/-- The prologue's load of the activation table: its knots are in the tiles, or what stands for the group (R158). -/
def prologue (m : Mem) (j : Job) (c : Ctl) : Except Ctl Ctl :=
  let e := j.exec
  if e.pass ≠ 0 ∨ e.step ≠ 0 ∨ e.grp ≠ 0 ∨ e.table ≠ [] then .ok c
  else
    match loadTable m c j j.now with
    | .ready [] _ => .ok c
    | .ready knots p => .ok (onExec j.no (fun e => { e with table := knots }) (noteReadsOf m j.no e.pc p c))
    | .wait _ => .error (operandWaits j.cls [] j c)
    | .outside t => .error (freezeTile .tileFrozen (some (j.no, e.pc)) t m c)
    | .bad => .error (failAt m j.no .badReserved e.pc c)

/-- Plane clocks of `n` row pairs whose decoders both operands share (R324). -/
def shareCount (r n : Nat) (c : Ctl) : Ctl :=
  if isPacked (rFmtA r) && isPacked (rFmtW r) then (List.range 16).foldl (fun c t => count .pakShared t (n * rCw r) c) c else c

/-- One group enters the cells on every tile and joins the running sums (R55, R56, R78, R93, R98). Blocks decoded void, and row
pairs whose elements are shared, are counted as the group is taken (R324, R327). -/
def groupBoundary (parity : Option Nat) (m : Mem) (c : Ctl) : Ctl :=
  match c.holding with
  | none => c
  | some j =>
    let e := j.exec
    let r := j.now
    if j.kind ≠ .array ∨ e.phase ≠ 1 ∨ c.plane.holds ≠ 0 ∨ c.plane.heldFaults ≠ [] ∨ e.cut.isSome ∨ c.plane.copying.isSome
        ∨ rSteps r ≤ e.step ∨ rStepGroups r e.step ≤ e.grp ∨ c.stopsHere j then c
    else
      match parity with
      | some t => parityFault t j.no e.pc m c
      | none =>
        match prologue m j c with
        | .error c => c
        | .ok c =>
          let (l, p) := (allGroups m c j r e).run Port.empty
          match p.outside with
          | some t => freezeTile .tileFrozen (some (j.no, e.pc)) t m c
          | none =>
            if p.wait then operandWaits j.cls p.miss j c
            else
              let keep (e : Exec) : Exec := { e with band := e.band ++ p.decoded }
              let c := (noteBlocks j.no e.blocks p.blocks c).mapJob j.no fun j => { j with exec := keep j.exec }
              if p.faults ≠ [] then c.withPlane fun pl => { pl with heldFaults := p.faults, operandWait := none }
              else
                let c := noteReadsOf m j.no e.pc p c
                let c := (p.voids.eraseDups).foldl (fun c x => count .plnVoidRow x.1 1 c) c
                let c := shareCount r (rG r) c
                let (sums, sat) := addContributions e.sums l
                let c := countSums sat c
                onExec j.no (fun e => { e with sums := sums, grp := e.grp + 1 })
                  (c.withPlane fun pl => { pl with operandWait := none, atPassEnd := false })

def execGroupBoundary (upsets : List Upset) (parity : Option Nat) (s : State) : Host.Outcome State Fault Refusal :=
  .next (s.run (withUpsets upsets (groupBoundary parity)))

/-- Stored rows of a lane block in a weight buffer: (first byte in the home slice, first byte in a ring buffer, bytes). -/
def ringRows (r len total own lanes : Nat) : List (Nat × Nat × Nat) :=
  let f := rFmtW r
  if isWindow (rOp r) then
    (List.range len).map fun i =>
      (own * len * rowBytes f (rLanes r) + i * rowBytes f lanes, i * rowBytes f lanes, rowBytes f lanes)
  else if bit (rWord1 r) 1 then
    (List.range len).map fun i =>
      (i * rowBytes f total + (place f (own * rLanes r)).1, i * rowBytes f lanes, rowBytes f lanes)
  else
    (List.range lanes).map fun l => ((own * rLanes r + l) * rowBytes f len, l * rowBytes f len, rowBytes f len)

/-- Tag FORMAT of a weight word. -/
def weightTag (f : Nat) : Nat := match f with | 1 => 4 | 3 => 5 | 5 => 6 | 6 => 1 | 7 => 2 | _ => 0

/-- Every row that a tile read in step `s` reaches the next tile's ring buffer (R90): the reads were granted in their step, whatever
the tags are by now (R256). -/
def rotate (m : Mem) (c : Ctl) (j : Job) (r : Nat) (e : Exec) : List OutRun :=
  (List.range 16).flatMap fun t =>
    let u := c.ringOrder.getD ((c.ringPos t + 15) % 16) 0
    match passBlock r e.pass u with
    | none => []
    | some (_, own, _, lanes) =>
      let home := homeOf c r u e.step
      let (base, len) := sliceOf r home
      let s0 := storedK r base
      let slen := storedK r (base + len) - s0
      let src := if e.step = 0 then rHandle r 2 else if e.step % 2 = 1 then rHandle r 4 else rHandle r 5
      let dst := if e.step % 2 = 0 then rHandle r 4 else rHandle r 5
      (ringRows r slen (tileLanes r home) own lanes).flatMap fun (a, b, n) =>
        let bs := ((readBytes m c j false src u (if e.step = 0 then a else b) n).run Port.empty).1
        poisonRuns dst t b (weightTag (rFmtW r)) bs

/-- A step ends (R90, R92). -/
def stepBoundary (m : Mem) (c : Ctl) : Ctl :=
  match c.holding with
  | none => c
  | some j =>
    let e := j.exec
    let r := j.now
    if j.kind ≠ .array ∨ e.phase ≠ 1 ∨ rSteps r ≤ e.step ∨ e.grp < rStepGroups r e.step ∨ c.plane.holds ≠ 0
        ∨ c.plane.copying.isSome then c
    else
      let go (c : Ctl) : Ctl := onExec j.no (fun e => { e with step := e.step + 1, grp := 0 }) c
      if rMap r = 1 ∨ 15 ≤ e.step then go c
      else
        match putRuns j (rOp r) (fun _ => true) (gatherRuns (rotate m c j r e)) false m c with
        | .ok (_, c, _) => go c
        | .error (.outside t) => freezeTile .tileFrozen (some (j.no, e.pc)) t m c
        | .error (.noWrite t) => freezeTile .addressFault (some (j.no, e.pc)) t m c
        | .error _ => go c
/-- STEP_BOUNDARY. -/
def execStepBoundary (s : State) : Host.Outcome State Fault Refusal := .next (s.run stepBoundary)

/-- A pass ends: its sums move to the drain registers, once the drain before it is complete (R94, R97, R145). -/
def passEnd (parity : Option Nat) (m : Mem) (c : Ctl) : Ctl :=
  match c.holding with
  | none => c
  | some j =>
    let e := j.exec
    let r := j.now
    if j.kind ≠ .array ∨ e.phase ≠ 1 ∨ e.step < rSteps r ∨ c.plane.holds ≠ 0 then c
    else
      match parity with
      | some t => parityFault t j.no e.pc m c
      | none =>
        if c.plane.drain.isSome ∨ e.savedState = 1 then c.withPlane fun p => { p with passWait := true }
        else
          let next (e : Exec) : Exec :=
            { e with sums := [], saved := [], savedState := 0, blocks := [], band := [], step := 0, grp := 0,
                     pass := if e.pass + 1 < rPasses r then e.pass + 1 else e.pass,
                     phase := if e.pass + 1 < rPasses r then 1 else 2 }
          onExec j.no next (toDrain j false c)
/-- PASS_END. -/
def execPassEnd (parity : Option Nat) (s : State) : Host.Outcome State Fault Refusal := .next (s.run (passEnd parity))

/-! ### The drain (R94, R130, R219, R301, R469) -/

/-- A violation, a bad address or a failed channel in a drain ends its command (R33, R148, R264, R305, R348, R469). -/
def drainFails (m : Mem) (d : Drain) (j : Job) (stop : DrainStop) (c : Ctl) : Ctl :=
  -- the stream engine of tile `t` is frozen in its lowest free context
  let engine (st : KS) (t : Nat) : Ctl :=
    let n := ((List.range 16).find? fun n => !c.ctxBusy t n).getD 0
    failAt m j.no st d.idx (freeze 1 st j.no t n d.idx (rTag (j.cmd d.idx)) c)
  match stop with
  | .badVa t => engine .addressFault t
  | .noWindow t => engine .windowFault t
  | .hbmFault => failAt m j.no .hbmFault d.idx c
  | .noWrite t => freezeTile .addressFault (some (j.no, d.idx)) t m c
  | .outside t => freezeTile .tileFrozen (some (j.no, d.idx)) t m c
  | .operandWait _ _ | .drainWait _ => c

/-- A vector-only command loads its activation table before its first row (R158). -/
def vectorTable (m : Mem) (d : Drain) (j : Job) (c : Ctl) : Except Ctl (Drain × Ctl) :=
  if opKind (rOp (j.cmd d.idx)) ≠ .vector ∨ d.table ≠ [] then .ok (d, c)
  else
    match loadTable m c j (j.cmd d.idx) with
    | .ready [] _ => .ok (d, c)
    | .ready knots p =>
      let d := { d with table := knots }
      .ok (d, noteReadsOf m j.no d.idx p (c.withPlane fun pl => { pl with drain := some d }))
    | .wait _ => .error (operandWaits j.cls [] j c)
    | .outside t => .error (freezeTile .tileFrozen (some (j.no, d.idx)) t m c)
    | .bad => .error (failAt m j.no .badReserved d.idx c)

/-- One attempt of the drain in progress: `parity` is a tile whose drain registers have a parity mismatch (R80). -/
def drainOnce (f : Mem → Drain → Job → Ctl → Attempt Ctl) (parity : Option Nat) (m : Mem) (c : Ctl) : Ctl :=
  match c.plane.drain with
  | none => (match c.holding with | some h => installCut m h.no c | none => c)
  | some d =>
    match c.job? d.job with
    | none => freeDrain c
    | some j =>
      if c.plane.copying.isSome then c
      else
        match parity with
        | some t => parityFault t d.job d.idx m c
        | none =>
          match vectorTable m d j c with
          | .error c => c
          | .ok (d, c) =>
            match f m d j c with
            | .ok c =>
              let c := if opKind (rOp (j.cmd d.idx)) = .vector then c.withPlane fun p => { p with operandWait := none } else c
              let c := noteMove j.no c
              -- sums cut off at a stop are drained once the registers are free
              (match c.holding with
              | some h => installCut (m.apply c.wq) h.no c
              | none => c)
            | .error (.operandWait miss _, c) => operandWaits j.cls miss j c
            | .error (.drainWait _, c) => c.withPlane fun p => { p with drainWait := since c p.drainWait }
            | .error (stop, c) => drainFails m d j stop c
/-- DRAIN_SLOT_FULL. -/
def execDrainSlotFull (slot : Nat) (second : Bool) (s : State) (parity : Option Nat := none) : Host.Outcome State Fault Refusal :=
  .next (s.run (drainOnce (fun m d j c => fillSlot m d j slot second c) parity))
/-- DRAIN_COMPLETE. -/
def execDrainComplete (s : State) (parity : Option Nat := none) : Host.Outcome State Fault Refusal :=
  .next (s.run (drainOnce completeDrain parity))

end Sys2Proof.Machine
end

____

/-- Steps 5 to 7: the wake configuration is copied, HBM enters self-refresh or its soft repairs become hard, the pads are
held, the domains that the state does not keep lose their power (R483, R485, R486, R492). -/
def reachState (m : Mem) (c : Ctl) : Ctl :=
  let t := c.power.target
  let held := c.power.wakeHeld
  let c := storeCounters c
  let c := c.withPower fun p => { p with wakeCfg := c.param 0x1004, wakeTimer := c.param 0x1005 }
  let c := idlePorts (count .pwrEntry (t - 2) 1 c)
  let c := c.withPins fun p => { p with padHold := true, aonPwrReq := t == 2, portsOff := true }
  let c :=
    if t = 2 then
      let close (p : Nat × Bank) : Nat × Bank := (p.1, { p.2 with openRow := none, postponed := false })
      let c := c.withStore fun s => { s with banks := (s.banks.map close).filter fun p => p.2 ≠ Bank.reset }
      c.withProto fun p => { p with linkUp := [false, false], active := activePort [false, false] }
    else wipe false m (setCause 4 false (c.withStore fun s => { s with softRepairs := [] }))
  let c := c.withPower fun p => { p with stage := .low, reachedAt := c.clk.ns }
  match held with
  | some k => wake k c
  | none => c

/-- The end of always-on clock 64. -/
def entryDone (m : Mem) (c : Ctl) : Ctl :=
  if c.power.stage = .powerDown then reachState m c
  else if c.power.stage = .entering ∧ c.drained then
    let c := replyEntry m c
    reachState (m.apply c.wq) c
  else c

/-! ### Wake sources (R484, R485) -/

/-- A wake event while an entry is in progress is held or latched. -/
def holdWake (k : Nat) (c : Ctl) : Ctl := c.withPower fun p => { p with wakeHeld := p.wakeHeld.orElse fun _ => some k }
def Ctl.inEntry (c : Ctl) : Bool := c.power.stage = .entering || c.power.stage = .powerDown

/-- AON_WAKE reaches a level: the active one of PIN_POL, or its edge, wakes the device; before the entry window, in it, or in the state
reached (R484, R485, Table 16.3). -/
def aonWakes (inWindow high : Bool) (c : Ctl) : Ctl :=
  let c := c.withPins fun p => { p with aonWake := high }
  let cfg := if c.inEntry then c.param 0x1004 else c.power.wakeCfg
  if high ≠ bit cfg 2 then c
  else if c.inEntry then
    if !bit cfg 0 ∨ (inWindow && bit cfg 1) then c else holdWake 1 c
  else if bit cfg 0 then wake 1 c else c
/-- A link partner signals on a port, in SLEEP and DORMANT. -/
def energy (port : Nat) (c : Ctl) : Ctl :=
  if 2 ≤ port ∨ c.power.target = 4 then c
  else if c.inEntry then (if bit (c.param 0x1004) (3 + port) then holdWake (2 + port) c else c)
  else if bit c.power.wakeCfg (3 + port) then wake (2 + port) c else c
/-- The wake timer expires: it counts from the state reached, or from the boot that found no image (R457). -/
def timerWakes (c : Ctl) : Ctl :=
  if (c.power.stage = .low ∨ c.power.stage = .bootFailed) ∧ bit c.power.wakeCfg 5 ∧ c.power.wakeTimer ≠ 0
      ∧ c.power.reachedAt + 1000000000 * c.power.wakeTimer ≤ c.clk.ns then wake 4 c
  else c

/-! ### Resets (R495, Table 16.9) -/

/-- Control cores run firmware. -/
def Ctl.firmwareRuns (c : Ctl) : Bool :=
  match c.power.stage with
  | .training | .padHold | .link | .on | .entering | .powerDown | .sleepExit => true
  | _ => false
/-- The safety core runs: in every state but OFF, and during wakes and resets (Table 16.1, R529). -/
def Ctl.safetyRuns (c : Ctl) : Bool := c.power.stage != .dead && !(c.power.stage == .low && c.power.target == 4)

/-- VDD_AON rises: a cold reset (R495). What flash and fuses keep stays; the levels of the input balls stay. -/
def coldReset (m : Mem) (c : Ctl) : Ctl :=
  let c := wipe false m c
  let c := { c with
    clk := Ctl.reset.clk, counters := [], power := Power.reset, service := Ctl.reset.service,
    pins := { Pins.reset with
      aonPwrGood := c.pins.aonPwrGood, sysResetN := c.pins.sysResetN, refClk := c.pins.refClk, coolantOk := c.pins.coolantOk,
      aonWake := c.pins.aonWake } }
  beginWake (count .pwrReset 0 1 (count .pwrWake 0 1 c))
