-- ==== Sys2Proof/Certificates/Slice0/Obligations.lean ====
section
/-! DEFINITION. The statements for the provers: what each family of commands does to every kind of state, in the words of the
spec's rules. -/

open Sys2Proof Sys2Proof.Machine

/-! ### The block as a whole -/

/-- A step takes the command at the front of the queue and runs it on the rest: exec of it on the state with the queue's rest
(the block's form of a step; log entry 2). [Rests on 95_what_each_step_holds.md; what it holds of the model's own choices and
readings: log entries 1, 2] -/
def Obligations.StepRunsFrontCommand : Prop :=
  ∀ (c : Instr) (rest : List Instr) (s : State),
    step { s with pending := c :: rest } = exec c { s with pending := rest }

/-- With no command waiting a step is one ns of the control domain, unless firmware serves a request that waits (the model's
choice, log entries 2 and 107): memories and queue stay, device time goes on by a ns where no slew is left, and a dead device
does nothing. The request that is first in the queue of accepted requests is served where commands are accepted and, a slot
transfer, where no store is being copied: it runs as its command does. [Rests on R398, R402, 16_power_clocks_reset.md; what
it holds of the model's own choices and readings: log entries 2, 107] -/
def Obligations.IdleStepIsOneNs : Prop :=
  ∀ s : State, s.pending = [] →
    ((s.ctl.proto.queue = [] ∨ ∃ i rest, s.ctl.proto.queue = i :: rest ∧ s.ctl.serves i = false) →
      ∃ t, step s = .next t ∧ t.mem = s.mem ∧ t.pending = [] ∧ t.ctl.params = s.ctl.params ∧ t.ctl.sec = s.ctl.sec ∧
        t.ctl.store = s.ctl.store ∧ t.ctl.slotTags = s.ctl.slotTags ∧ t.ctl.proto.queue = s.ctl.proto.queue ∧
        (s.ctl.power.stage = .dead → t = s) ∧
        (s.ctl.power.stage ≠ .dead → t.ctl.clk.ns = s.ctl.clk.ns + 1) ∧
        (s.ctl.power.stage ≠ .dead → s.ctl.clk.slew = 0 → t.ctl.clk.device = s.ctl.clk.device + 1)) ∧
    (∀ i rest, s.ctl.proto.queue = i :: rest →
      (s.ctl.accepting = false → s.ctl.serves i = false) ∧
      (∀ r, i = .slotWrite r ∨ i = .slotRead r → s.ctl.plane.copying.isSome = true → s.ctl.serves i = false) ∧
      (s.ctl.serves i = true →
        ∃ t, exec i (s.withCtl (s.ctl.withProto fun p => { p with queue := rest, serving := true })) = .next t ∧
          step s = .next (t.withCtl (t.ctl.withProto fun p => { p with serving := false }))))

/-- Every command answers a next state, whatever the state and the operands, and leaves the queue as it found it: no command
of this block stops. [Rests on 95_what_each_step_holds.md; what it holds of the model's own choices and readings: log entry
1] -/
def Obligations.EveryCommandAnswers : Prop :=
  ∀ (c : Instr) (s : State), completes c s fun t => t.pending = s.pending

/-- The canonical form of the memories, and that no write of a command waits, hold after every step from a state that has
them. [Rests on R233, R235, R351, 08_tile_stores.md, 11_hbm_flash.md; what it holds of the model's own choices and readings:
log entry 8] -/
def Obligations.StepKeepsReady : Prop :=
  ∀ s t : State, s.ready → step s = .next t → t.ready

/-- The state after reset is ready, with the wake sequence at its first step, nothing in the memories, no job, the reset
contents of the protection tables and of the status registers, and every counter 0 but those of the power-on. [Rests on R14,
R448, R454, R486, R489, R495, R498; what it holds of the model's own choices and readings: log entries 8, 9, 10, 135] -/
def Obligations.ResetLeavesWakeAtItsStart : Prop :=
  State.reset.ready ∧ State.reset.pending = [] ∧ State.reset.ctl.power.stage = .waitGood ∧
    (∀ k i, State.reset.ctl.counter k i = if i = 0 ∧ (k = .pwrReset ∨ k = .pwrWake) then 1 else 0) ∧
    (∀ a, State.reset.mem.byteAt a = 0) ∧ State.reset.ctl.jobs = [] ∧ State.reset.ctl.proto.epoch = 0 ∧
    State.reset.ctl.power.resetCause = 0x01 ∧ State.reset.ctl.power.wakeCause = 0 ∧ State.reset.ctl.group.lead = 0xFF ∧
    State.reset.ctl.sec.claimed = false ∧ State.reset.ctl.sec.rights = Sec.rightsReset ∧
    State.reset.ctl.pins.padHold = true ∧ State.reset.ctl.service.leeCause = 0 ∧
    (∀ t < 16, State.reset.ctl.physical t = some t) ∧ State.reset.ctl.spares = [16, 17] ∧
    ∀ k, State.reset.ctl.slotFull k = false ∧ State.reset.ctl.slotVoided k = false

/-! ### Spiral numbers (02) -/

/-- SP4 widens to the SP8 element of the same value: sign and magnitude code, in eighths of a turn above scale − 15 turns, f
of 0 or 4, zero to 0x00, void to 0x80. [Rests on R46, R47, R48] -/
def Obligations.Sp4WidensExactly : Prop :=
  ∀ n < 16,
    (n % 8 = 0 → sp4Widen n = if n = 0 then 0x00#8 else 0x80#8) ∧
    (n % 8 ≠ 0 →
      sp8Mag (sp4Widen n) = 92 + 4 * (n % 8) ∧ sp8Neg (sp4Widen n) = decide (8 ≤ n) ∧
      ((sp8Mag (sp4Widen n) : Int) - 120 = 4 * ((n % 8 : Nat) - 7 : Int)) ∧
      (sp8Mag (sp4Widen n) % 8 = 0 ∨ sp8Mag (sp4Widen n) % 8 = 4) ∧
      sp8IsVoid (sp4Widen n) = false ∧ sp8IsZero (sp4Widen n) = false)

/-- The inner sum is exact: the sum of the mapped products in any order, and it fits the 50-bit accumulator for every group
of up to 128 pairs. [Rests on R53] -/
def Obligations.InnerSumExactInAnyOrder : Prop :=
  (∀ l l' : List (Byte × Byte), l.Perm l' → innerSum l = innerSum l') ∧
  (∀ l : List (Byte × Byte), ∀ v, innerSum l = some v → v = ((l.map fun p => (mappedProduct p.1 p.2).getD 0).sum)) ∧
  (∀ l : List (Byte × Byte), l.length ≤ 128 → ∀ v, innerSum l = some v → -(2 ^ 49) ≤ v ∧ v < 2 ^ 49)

____

» **Work task**
What is needed is every line from the data above that includes the string "installCut", copied out.

» **Result**
  | none => (match c.holding with | some h => installCut m h.no c | none => c)
              | some h => installCut (m.apply c.wq) h.no c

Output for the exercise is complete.